**PROBLEM DESCRIPTION:** Provide again, from the entries below, every line from the one containing "(stateOf (exec (.sqDoorbellWrite 0 1 2) served) served).nextFn" through the one containing "runs (exec (.createIoCompletionQueue admin 4 65537)", exactly as written, and no other line.

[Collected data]
-- ==== Sys2Proof/Tests/Slice0.lean ====
section
/-! SUPPORT. Tests: the well-formedness check refuses an ill-formed term of each kind; and for every statement a state and
operands that meet its hypotheses, clause by clause, with what the step then does. -/

namespace Sys2Proof.Tests

open Sys2Proof Sys2Proof.Machine

-- One theorem at a time: each evaluates a whole state in the kernel.
set_option Elab.async false

/-! ## Small states -/

/-- The result is a next state that passes a check. -/
def runs (r : Result) (p : State → Bool) : Bool := match r with | .next t => p t | _ => false

/-- Every check of a list holds. -/
def ok (l : List Bool) : Bool := l.all id

/-- The first completion has a status. -/
def State.first (t : State) (st : Status) : Bool := (t.cqes.head?.map (·.status)) == some st

/-- What a statement asks of a command that takes effect in its own step, as a check. -/
def State.starts (s : State) (src : Src) (k : Kind) (nsid slba nlb : Nat) : Bool :=
  let c := Cmd.new (s.entryTag src) (s.entryPos src) src k nsid slba nlb
  !((s.entered src).addCmd c).waits c

/-- A powered part in SERVE, function 0 enabled with one I/O queue pair. -/
def live : State :=
  let s := { State.reset with
    pwr := { State.reset.pwr with on := true }
    boot := { State.reset.boot with perstLow := false, cfgReady := true, memSpace := true, bar2 := 2 ^ 26, profile := { State.reset.boot.profile with window := true } }
    xlt := { State.reset.xlt with restored := true } }
  let s := ((s.wr Fd.TOP_MODE_MODE mServe).wr (Fd.VFM_FN_INFLIGHT_LIMIT 0) 1024).wr (Fd.VFM_FN_QP_LIMIT 0) 8
  s.modFn 0 fun f => { f with en := true, rdy := true, grant := 4, sqs := f.sqs ++ [Sq.new 1 64 1], cqs := [(1, 64)] }

def admin : Src := ⟨0, 0, 7, 0, 0, 0, false⟩
def io : Src := ⟨0, 1, 9, 0, 0, 0, false⟩

/-- A zoned namespace of four zones and a conventional one, both of function 0. -/
def nsz : Ns := ⟨1, true, 4 * 2097152, 8, 3, 0, 1, 0, false, false, some 0, false, none, false, 0, 5, some 0⟩
def nsc : Ns := ⟨2, false, 1000, 1, 0, 0, 1, 0, false, false, some 0, true, none, false, 1, 5, some 0⟩
def served : State := { live with nss := [nsz, nsc] }

/-- A zone of the zoned namespace in a state, with its write pointer. -/
def served.withZone (z : Nat) (st : ZState) (wp : Nat) : State :=
  served.setZone 1 z { Zone.init with state := st, wp := wp, fill := wp, gen := 5 }

def wa (nsid slba nlb : Nat) : WriteArgs := ⟨nsid, slba, nlb, 0, 0, 0, 0, 0, 0⟩
def ra (nsid slba nlb : Nat) : ReadArgs := ⟨nsid, slba, nlb, 0, 0, 0, 0⟩

/-! ## The standards of R6 (values of FIPS 197, FIPS 180-4, FIPS 202; a frame of another Zstandard encoder) -/

theorem test_aes : aesEnc ((List.range 32).map byte) (beBytes 16 0x00112233445566778899aabbccddeeff) = beBytes 16 0x8ea2b7ca516745bfeafc49904b496089 := by
  decide +kernel

theorem test_aes_back : aesDec ((List.range 32).map byte) (beBytes 16 0x8ea2b7ca516745bfeafc49904b496089) = beBytes 16 0x00112233445566778899aabbccddeeff := by
  decide +kernel

def abc : Bytes := [0x61, 0x62, 0x63]

theorem test_hashes : ok [
    sha256 abc == beBytes 32 0xba7816bf8f01cfea414140de5dae2223b00361a396177a9cb410ff61f20015ad,
    sha512 abc == beBytes 64 0xddaf35a193617abacc417349ae20413112e6fa4e89a97ea20a9eeee64b55d39a2192992a274fc1a836ba3c23a3feebbd454d4423643ce80e2a9ac94fa54ca49f,
    sha3of256 abc == beBytes 32 0x3a985da74fe225b2045c172d6bd390bd855f086e3e9d525b46bfe24511431532,
    shake256 32 [] == beBytes 32 0x46b9dd2b0ba88d13233b3feb743eeb243fcd52ea62b81b82b50c27646ed5762f] = true := by decide +kernel

/-- One compressed block: Huffman-coded literals, described and predefined tables, repeat offsets. -/
def frame71 : Bytes := beBytes 71 0x28b52ffd60000fed010062040a0bd0e7fa744d220ba0552c2323e67ddb48ebe17f586cefefbd7d28bc4c43bda2cf779080b188900f050012771b1f826a40ab082402e8d00b5565

theorem test_frame : (match Machine.guard 4 0 4096 71 frame71 with | .ok b => b.length == 4096 && b.take 30 == beBytes 30 0x65656220202074630a20620a656165656365612068656164636465626565 && b.drop 4076 == beBytes 20 0x656220202074630a20620a656165656365612068 | _ => false) = true := by decide +kernel

theorem test_frame_stops : ok [
    Machine.guard 4 0 4096 70 (frame71.take 70) == .stop gEND, Machine.guard 4 0 4096 71 (setNth frame71 4 0x64) == .stop gFORM,
    Machine.guard 4 0 8192 71 frame71 == .stop gFORM, Machine.guard 4 1 4096 71 frame71 == .stop gRAWLEN] = true := by decide +kernel

/-- A uniform block is an RLE block (R139). -/
theorem test_encode : encode 3 (zeros 4096) = [0x28, 0xB5, 0x2F, 0xFD, 0x60, 0x00, 0x0F, 0x03, 0x80, 0x00, 0x00] := by decide +kernel

/-! ## I/O commands -/

theorem witness_write_class : ok [
    served.takes io .ioWrite,
    (served.entered io).nsFor 0 1 == some nsz,
    (served.entered io).writeBad nsz 0 (wa 1 0 8) == none, io.mptr == 0,
    runs (exec (.write io (wa 1 0 8)) served) (fun t => t.cmds.length == 1),
    runs (exec (.locatorAppend io (wa 1 2097152 8)) served) (fun t => t.cmds.map (·.kind) == [.locAppend]),
    runs (exec (.orderedWrite io (wa 2 999 1)) served) (fun t => t.cmds.map (·.kind) == [.orderedWrite])] = true := by decide +kernel

def vpw (llen slen fmt listed : Nat) : VpwArgs :=
  { nsid := 1, zslba := 0, llen := llen, slen := slen, fmt := fmt, check := 0, dtype := 0, dspec := 0, keyTag := 0, prinfo := 0, listed := listed, body := zeros listed }

theorem witness_precompressed : ok [
    served.takes io .ioWrite,
    (served.entered io).keyTagBad nsz 0 0 == false,
    hintBad 0 0 == false,
    runs (exec (.verifiedPrecompressedWrite io (vpw 9 8 0 8)) served) (State.first · .invalidField),
    runs (exec (.verifiedPrecompressedWrite io (vpw 1 64 1 64)) served) (State.first · .lengthMismatch),
    runs (exec (.verifiedPrecompressedWrite io (vpw 1 64 0 63)) served) (State.first · .dataSglLengthInvalid),
    runs (exec (.verifiedPrecompressedWrite io (vpw 1 64 0 64)) served) (fun t => t.cmds.map (fun c => (c.kind, c.slen)) == [(.vpw, 64)])] = true := by decide +kernel

theorem witness_reads : ok [
    served.takes io .ioRead,
    (served.entered io).readBad nsz 0 0 8 0 == none,
    runs (exec (.read io (ra 1 0 8)) served) (fun t => t.cmds.map (·.kind) == [.read]),
    runs (exec (.verify io (ra 2 999 1)) served) (fun t => t.cmds.map (·.kind) == [.verify]),
    runs (exec (.compare io (ra 1 0 1) [1]) served) (fun t => t.cmds.map (·.data) == [[1]]),
    runs (exec (.readByLocator io 1 0 6 0 1 0 0) served) (State.first · .locatorStale),
    ((served.withZone 0 .full 70).entered io).locBad nsz 0 5 == none,
    runs (exec (.readByLocator io 1 0 5 0 1 0 0) (served.withZone 0 .full 70)) (fun t => t.cmds.map (·.kind) == [.readLoc]),
    runs (exec (.digestRange io 1 0 (2 ^ 23) 1 0) served) (fun t => t.cmds.map (·.kind) == [.digest])] = true := by decide +kernel

/-- A member of group 1 with a peer tag for function 0. -/
def member : State := ((served.wr Fd.DZL_DEVID_MEMBER 1).wr Fd.DZL_DEVID_DEVID 3).wr (Fd.VFM_FN_PEERTAG_VALUE 0) 5

def source (dev : Nat) : PeerReq := ⟨dev, 0, 1, 1, 0, 0, 0, 8, 0, 0, 5, 0⟩

/-- The same with the namespace's key in its media slot. -/
def loaded : State := ({ member with nss := [{ nsz with slot := some 3, slotReady := true }, nsc] }).setSlot 3 ⟨1, 0, 0, zeros 64⟩

theorem witness_dataset_flush : ok [
    served.takes io .ioWrite,
    served.takes io .ioOther,
    runs (exec (.datasetManagement io 2 true [(999, 1)]) served) (fun t => t.cmds.map (·.kind) == [.deallocate]),
    runs (exec (.datasetManagement io 1 true []) served) (fun t => t.cmds.map (·.kind) == [.dsmNone]),
    runs (exec (.flush io 0xFFFFFFFF) served) (fun t => t.cmds.map (·.kind) == [.flush]),
    member.takes io .ioWrite, (member.entered io).member, sourceBad (source 7) == false, ((loaded.entered io).outputKeyBad nsz 0 0).isNone,
    runs (exec (.reconstruct io 1 0 8 0 0 0 64 [source 3, source 7]) loaded) (fun t => t.cmds.map (·.kind) == [.reconstruct] && t.dzl.outs.length == 2)] = true := by decide +kernel

theorem witness_zone_changes : ok [
    State.starts (served.withZone 1 .explicitOpen 8) io .zoneClose 1 2097152 1, State.starts served io .zoneFinish 1 0 1,
    State.starts (served.withZone 1 .full 8) io .zoneReset 1 2097152 1,
    (served.withZone 1 .explicitOpen 8).takes io .ioOther,
    (served.withZone 1 .full 8).takes io .ioReset,
    runs (exec (.zoneClose io 1 2097152 false) (served.withZone 1 .explicitOpen 8)) (fun t => (t.zone nsz 1).state == .closed && (t.zone nsz 1).wp == 8)] = true := by decide +kernel

theorem witness_zone_open : ok [
    State.starts (served.withZone 3 .closed 8) io .zoneOpen 1 (3 * 2097152) 1, State.starts served io .report 1 (3 * 2097152) 1,
    (served.withZone 3 .closed 8).nsOpenFull nsz == false,
    ((served.withZone 3 .closed 8).entered io).fnOpenFull 0 == false,
    runs (exec (.zoneOpen io 1 (3 * 2097152) false) (served.withZone 3 .closed 8)) (fun t => (t.zone nsz 3).state == .explicitOpen),
    runs (exec (.zoneOpen io 1 0 false) (served.withZone 0 .full 8)) (State.first · .invalidZoneState),
    runs (exec (.reportZones io 1 (3 * 2097152) 9) served) (State.first · .success),
    runs (exec (.getFeaturesZonePhysicalStatus admin 1 3) served) (State.first · .success),
    runs (exec (.setFeaturesZonePhysicalStatus admin) served) (State.first · .featureNotChangeable),
    runs (exec (.getLogPageChangedZoneList admin false 1) served) (State.first · .success)] = true := by decide +kernel

/-- A Write of one clutch, tag 0: queued, and started and built, at its placement point. -/
def queued : Cmd := Cmd.new 0 0 io .write 1 0 8
def built : Cmd := { queued with started := true, admitted := true, parts := [(0, ⟨⟨0, 0, 0, 8, 8, 0, 0, 0, 0⟩, zeros 32⟩)] }
def opened (wp : Nat) : State :=
  { served.setZone 1 0 { Zone.init with state := .implicitOpen, gen := 5, stripe := some 1, wp := wp, fill := wp } with cmds := [built] }
def waiting (bal : Int) : State :=
  (({ served.withZone 0 .implicitOpen 0 with cmds := [queued] }.wr Fd.XLT_BUF_SIZE 1).modFn 0 fun f => { f with bal := bal })

theorem witness_fetch_and_start : ok [
    runs (exec (.sqDoorbellWrite 0 1 100) served) (fun t => ((t.fn 0).sq 1).map (·.waiting) == some 63),
    (stateOf (exec (.sqDoorbellWrite 0 1 2) served) served).nextFn == some 0,
    runs (exec .commandFetch (stateOf (exec (.sqDoorbellWrite 0 1 2) served) served)) (fun t => t.rr == 1),
    ({ served with cmds := [{ queued with admitted := true }] }).waits { queued with admitted := true } == false,
    served.modeRefusal ⟨0, 1, 9, 0, 0, 0, false⟩ .ioWrite == none, served.anyPond,
    (({ served with cmds := [{ queued with admitted := true }] }).placeItems 1 [⟨.write, .fn 0, 0, 0, false, none, false⟩]).1 == 1,
    runs (exec (.commandStart 0) { served with cmds := [{ queued with admitted := true }] }) (fun t => t.cmds.map (fun c => (c.started, c.items)) == [(true, 1)])] = true := by decide +kernel

theorem witness_admission_and_placement : ok [
    (waiting 1).admits queued nsz,
    runs (exec (.writeAdmission 0) (waiting 1)) (fun t => t.cmds.map (·.admitted) == [true]),
    runs (exec (.writeAdmission 0) (waiting 0)) (fun t => t == waiting 0), getBits ((waiting 0).viewFn (Reg.VFM_FN_STATE 0) 0) 27 27 == 1,
    getBits ((waiting 1).viewFn (Reg.VFM_FN_STATE 0) 0) 27 27 == 0,
    built.atPlacement nsz, (opened 0).placeWaits built == false,
    runs (exec (.placementPoint 0) (opened 8)) (fun t => (t.cqes.map (·.status)) == [.zoneInvalidWrite])] = true := by decide +kernel

theorem witness_abort_queues : ok [
    runs (exec (.abort admin 1 9) { served with cmds := [queued] }) (fun t => t.cqes.length == 2 && t.cmds.isEmpty),
    runs (exec (.abort admin 1 9) { served with cmds := [built] }) (fun t => t.cqes.map (·.dw0) == [1]),
    (served.entered admin).qidBad 0 4 == false,
    runs (exec (.abort admin 1 9) served) (fun t => t.cqes.map (·.dw0) == [1]),
    runs (exec (.createIoCompletionQueue admin 4 65536) served) (State.first · .success),
    runs (exec (.createIoCompletionQueue admin 4 65537) served) (State.first · .invalidQueueSize),
    runs (exec (.createIoSubmissionQueue admin 4 65536 1 2) served) (State.first · .success),
    runs (exec (.createIoSubmissionQueue admin 4 65537 1 2) served) (State.first · .invalidQueueSize),
    runs (exec (.deleteIoSubmissionQueue admin 1) served) (fun t => ((t.fn 0).sq 1).isNone && State.first t .success),
    runs (exec (.deleteIoCompletionQueue admin 1) served) (State.first · .invalidQueueDeletion),
    runs (exec (.deleteIoCompletionQueue admin 2) (served.modFn 0 fun f => { f with cqs := [(2, 4)] })) (State.first · .success)] = true := by decide +kernel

**THE COMPLETED TASK:**
    (stateOf (exec (.sqDoorbellWrite 0 1 2) served) served).nextFn == some 0,
    runs (exec .commandFetch (stateOf (exec (.sqDoorbellWrite 0 1 2) served) served)) (fun t => t.rr == 1),
    ({ served with cmds := [{ queued with admitted := true }] }).waits { queued with admitted := true } == false,
    served.modeRefusal ⟨0, 1, 9, 0, 0, 0, false⟩ .ioWrite == none, served.anyPond,
    (({ served with cmds := [{ queued with admitted := true }] }).placeItems 1 [⟨.write, .fn 0, 0, 0, false, none, false⟩]).1 == 1,
    runs (exec (.commandStart 0) { served with cmds := [{ queued with admitted := true }] }) (fun t => t.cmds.map (fun c => (c.started, c.items)) == [(true, 1)])] = true := by decide +kernel

theorem witness_admission_and_placement : ok [
    (waiting 1).admits queued nsz,
    runs (exec (.writeAdmission 0) (waiting 1)) (fun t => t.cmds.map (·.admitted) == [true]),
    runs (exec (.writeAdmission 0) (waiting 0)) (fun t => t == waiting 0), getBits ((waiting 0).viewFn (Reg.VFM_FN_STATE 0) 0) 27 27 == 1,
    getBits ((waiting 1).viewFn (Reg.VFM_FN_STATE 0) 0) 27 27 == 0,
    built.atPlacement nsz, (opened 0).placeWaits built == false,
    runs (exec (.placementPoint 0) (opened 8)) (fun t => (t.cqes.map (·.status)) == [.zoneInvalidWrite])] = true := by decide +kernel

theorem witness_abort_queues : ok [
    runs (exec (.abort admin 1 9) { served with cmds := [queued] }) (fun t => t.cqes.length == 2 && t.cmds.isEmpty),
    runs (exec (.abort admin 1 9) { served with cmds := [built] }) (fun t => t.cqes.map (·.dw0) == [1]),
    (served.entered admin).qidBad 0 4 == false,
    runs (exec (.abort admin 1 9) served) (fun t => t.cqes.map (·.dw0) == [1]),
    runs (exec (.createIoCompletionQueue admin 4 65536) served) (State.first · .success),
    runs (exec (.createIoCompletionQueue admin 4 65537) served) (State.first · .invalidQueueSize),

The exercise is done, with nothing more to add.